半年ほど前、一年の頃から仲良くしていた友人の新條秋親に恋人ができた。色々と紆余曲折あって結ばれた恋人達だったが、まあそれはいい。
そしてそれは、男同士の同性カップルだ。まあそれもいい。なにせ、音原美弦は腐男子だ。エロ本代わりに読んでいるとはいえ、そこそこ理解はあるつもりだし、なんなら二人の性生活(あまり身近な人物のそういうものは想像したくはないのだが)に関して手助けしてやったくらいだ。
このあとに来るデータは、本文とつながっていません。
-- ==== Sys2Proof/Decode.lean ====
section
/-! DEFINITION. Decoding and encoding, 30_encoding.md R80 to R94: fields, the opcode map, words from bytes. -/

namespace Sys2Proof

/-! ### Fields (R82) -/

/-- `G`, the opcode group. -/
def opG (op : Word) : Nibble := op.extractLsb' 12 4

/-- `X`. -/
def opX (op : Word) : Nibble := op.extractLsb' 8 4

/-- `Y`. -/
def opY (op : Word) : Nibble := op.extractLsb' 4 4

/-- `N`. -/
def opN (op : Word) : Nibble := op.extractLsb' 0 4

/-- `NN`, the second byte. -/
def opNN (op : Word) : Byte := op.extractLsb' 0 8

/-- `NNN`. -/
def opNNN (op : Word) : Addr := op.extractLsb' 0 12

/-! ### The opcode map (R87) -/

/-- One row of the opcode map: a word `op` selects it when `op & mask = pat`; `build` reads the row's operands. -/
structure Row where
  mask : Word
  pat : Word
  build : Word → Instr

/-- `op & mask = match`. -/
def Row.accepts (r : Row) (op : Word) : Bool := op &&& r.mask == r.pat

/-- Rows 1 to 9 of R87. -/
def rowsLow : List Row := [
  ⟨0xFFFF, 0x00E0, fun _ => .cls⟩,
  ⟨0xFFFF, 0x00EE, fun _ => .ret⟩,
  ⟨0xF000, 0x1000, fun op => .jp (opNNN op)⟩,
  ⟨0xF000, 0x2000, fun op => .call (opNNN op)⟩,
  ⟨0xF000, 0x3000, fun op => .seImm (opX op) (opNN op)⟩,
  ⟨0xF000, 0x4000, fun op => .sneImm (opX op) (opNN op)⟩,
  ⟨0xF000, 0x5000, fun op => .seReg (opX op) (opY op) (opN op)⟩,
  ⟨0xF000, 0x6000, fun op => .ldImm (opX op) (opNN op)⟩,
  ⟨0xF000, 0x7000, fun op => .addImm (opX op) (opNN op)⟩]

/-- Rows 10 to 18 of R87: group 8, selected by `N`. -/
def rowsGroup8 : List Row := [
  ⟨0xF00F, 0x8000, fun op => .ldReg (opX op) (opY op)⟩,
  ⟨0xF00F, 0x8001, fun op => .or (opX op) (opY op)⟩,
  ⟨0xF00F, 0x8002, fun op => .and (opX op) (opY op)⟩,
  ⟨0xF00F, 0x8003, fun op => .xor (opX op) (opY op)⟩,
  ⟨0xF00F, 0x8004, fun op => .addReg (opX op) (opY op)⟩,
  ⟨0xF00F, 0x8005, fun op => .sub (opX op) (opY op)⟩,
  ⟨0xF00F, 0x8006, fun op => .shr (opX op) (opY op)⟩,
  ⟨0xF00F, 0x8007, fun op => .subn (opX op) (opY op)⟩,
  ⟨0xF00F, 0x800E, fun op => .shl (opX op) (opY op)⟩]

/-- Rows 19 to 23 of R87. -/
def rowsHigh : List Row := [
  ⟨0xF000, 0x9000, fun op => .sneReg (opX op) (opY op) (opN op)⟩,
  ⟨0xF000, 0xA000, fun op => .ldI (opNNN op)⟩,
  ⟨0xF000, 0xB000, fun op => .jpV0 (opNNN op)⟩,
  ⟨0xF000, 0xC000, fun op => .rnd (opX op) (opNN op)⟩,
  ⟨0xF000, 0xD000, fun op => .drw (opX op) (opY op) (opN op)⟩]

/-- Rows 24 to 34 of R87: groups E and F, selected by the whole of `NN` (R86, 90_conflicts.md C4). -/
def rowsGroupEF : List Row := [
  ⟨0xF0FF, 0xE09E, fun op => .skp (opX op)⟩,
  ⟨0xF0FF, 0xE0A1, fun op => .sknp (opX op)⟩,
  ⟨0xF0FF, 0xF007, fun op => .ldVxDt (opX op)⟩,
  ⟨0xF0FF, 0xF00A, fun op => .ldVxK (opX op)⟩,
  ⟨0xF0FF, 0xF015, fun op => .ldDtVx (opX op)⟩,
  ⟨0xF0FF, 0xF018, fun op => .ldStVx (opX op)⟩,
  ⟨0xF0FF, 0xF01E, fun op => .addI (opX op)⟩,
  ⟨0xF0FF, 0xF029, fun op => .ldF (opX op)⟩,
  ⟨0xF0FF, 0xF033, fun op => .ldB (opX op)⟩,
  ⟨0xF0FF, 0xF055, fun op => .stRegs (opX op)⟩,
  ⟨0xF0FF, 0xF065, fun op => .ldRegs (opX op)⟩]

/-- The complete opcode map, in the order of R87. -/
def opcodeRows : List Row := rowsLow ++ rowsGroup8 ++ rowsHigh ++ rowsGroupEF

/-- The instruction a word selects, `none` for an unmatched word (R86, R89). -/
def decodeWord (op : Word) : Option Instr :=
  (opcodeRows.find? (fun r => r.accepts op)).map (fun r => r.build op)

/-! ### Words and bytes (R56, R81) -/

/-- The word of two fetched bytes, the first (lower-address) byte the more significant. -/
def wordOf (hi lo : Byte) : Word := hi ++ lo

/-- The byte at the lower address. -/
def highByte (op : Word) : Byte := op.extractLsb' 8 8

/-- The byte at the higher address. -/
def lowByte (op : Word) : Byte := op.extractLsb' 0 8

/-- What decoding a byte sequence answers: an instruction and the bytes after it, an unmatched word (R89) and the bytes
after it, or that there are not two bytes. -/
inductive Decoded where
  | instr (i : Instr) (rest : List Byte)
  | unmatched (op : Word) (rest : List Byte)
  | tooShort
  deriving DecidableEq, Repr

/-- Decoding, total on any bytes: every instruction is two bytes (R80). -/
def decode : List Byte → Decoded
  | hi :: lo :: rest =>
    match decodeWord (wordOf hi lo) with
    | some i => .instr i rest
    | none => .unmatched (wordOf hi lo) rest
  | _ => .tooShort

/-! ### Encoding -/

/-- The word of an instruction, written from the formats of R83 and the patterns of R87. -/
def encode : Instr → Word
  | .cls => 0x00E0#16
  | .ret => 0x00EE#16
  | .jp nnn => 0x1#4 ++ nnn
  | .call nnn => 0x2#4 ++ nnn
  | .seImm x nn => 0x3#4 ++ x ++ nn
  | .sneImm x nn => 0x4#4 ++ x ++ nn
  | .seReg x y n => 0x5#4 ++ x ++ y ++ n
  | .ldImm x nn => 0x6#4 ++ x ++ nn
  | .addImm x nn => 0x7#4 ++ x ++ nn
  | .ldReg x y => 0x8#4 ++ x ++ y ++ 0x0#4
  | .or x y => 0x8#4 ++ x ++ y ++ 0x1#4
  | .and x y => 0x8#4 ++ x ++ y ++ 0x2#4
  | .xor x y => 0x8#4 ++ x ++ y ++ 0x3#4
  | .addReg x y => 0x8#4 ++ x ++ y ++ 0x4#4
  | .sub x y => 0x8#4 ++ x ++ y ++ 0x5#4
  | .shr x y => 0x8#4 ++ x ++ y ++ 0x6#4
  | .subn x y => 0x8#4 ++ x ++ y ++ 0x7#4
  | .shl x y => 0x8#4 ++ x ++ y ++ 0xE#4
  | .sneReg x y n => 0x9#4 ++ x ++ y ++ n
  | .ldI nnn => 0xA#4 ++ nnn
  | .jpV0 nnn => 0xB#4 ++ nnn
  | .rnd x nn => 0xC#4 ++ x ++ nn
  | .drw x y n => 0xD#4 ++ x ++ y ++ n
  | .skp x => 0xE#4 ++ x ++ 0x9E#8
  | .sknp x => 0xE#4 ++ x ++ 0xA1#8
  | .ldVxDt x => 0xF#4 ++ x ++ 0x07#8
  | .ldVxK x => 0xF#4 ++ x ++ 0x0A#8
  | .ldDtVx x => 0xF#4 ++ x ++ 0x15#8
  | .ldStVx x => 0xF#4 ++ x ++ 0x18#8
  | .addI x => 0xF#4 ++ x ++ 0x1E#8
  | .ldF x => 0xF#4 ++ x ++ 0x29#8
  | .ldB x => 0xF#4 ++ x ++ 0x33#8
  | .stRegs x => 0xF#4 ++ x ++ 0x55#8
  | .ldRegs x => 0xF#4 ++ x ++ 0x65#8

/-- The two bytes of an instruction, in the order of their addresses. -/
def encodeBytes (i : Instr) : List Byte := [highByte (encode i), lowByte (encode i)]

/-! ### The opcode table's numbering -/

/-- The word whose bits, numbered as spec/opcode_table.json numbers them, are the low `nbits` bits of `w`. -/
def tableWord (nbits w : Nat) : Word := BitVec.ofNat 16 (w % 2 ^ nbits)

/-- What the decoder reads from the bytes of that word, laid out in memory order. -/
def decodeTableWord (nbits w : Nat) : Option Instr :=
  match decode [highByte (tableWord nbits w), lowByte (tableWord nbits w)] with
  | .instr i _ => some i
  | _ => none

end Sys2Proof
end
音原が腐男子ということをふんわりとしか認識していなかった新條が、まるで音原が同性カップルの知識の宝庫であるかのように扱ってきたのでそういう結果になったのだが。
まあ、それもいい。エロネタではあるが、友人のために役立ったならそれはいいことだ。
だがしかし。
「‥‥僕、なんであの時ポチっちゃったんだろ‥」
音原の目の前には、どぎつい色の物が鎮座していた。
『男同士のセックスって準備がいるってマジ?』
と学校で堂々と訊いてきた新條の口を、恐ろしい勢いで押さえつつ廊下に引きずり出すという芸当をこなしながら、こいつの情緒をどうにかしてくれと音原は神に祈ったのを今でも鮮明に覚えている。
新條にはどうも、羞恥心というものがないらしい。わからないものを聞くのになぜ恥ずかしいのか?という顔をして色々と普通の音量で訊いてくる。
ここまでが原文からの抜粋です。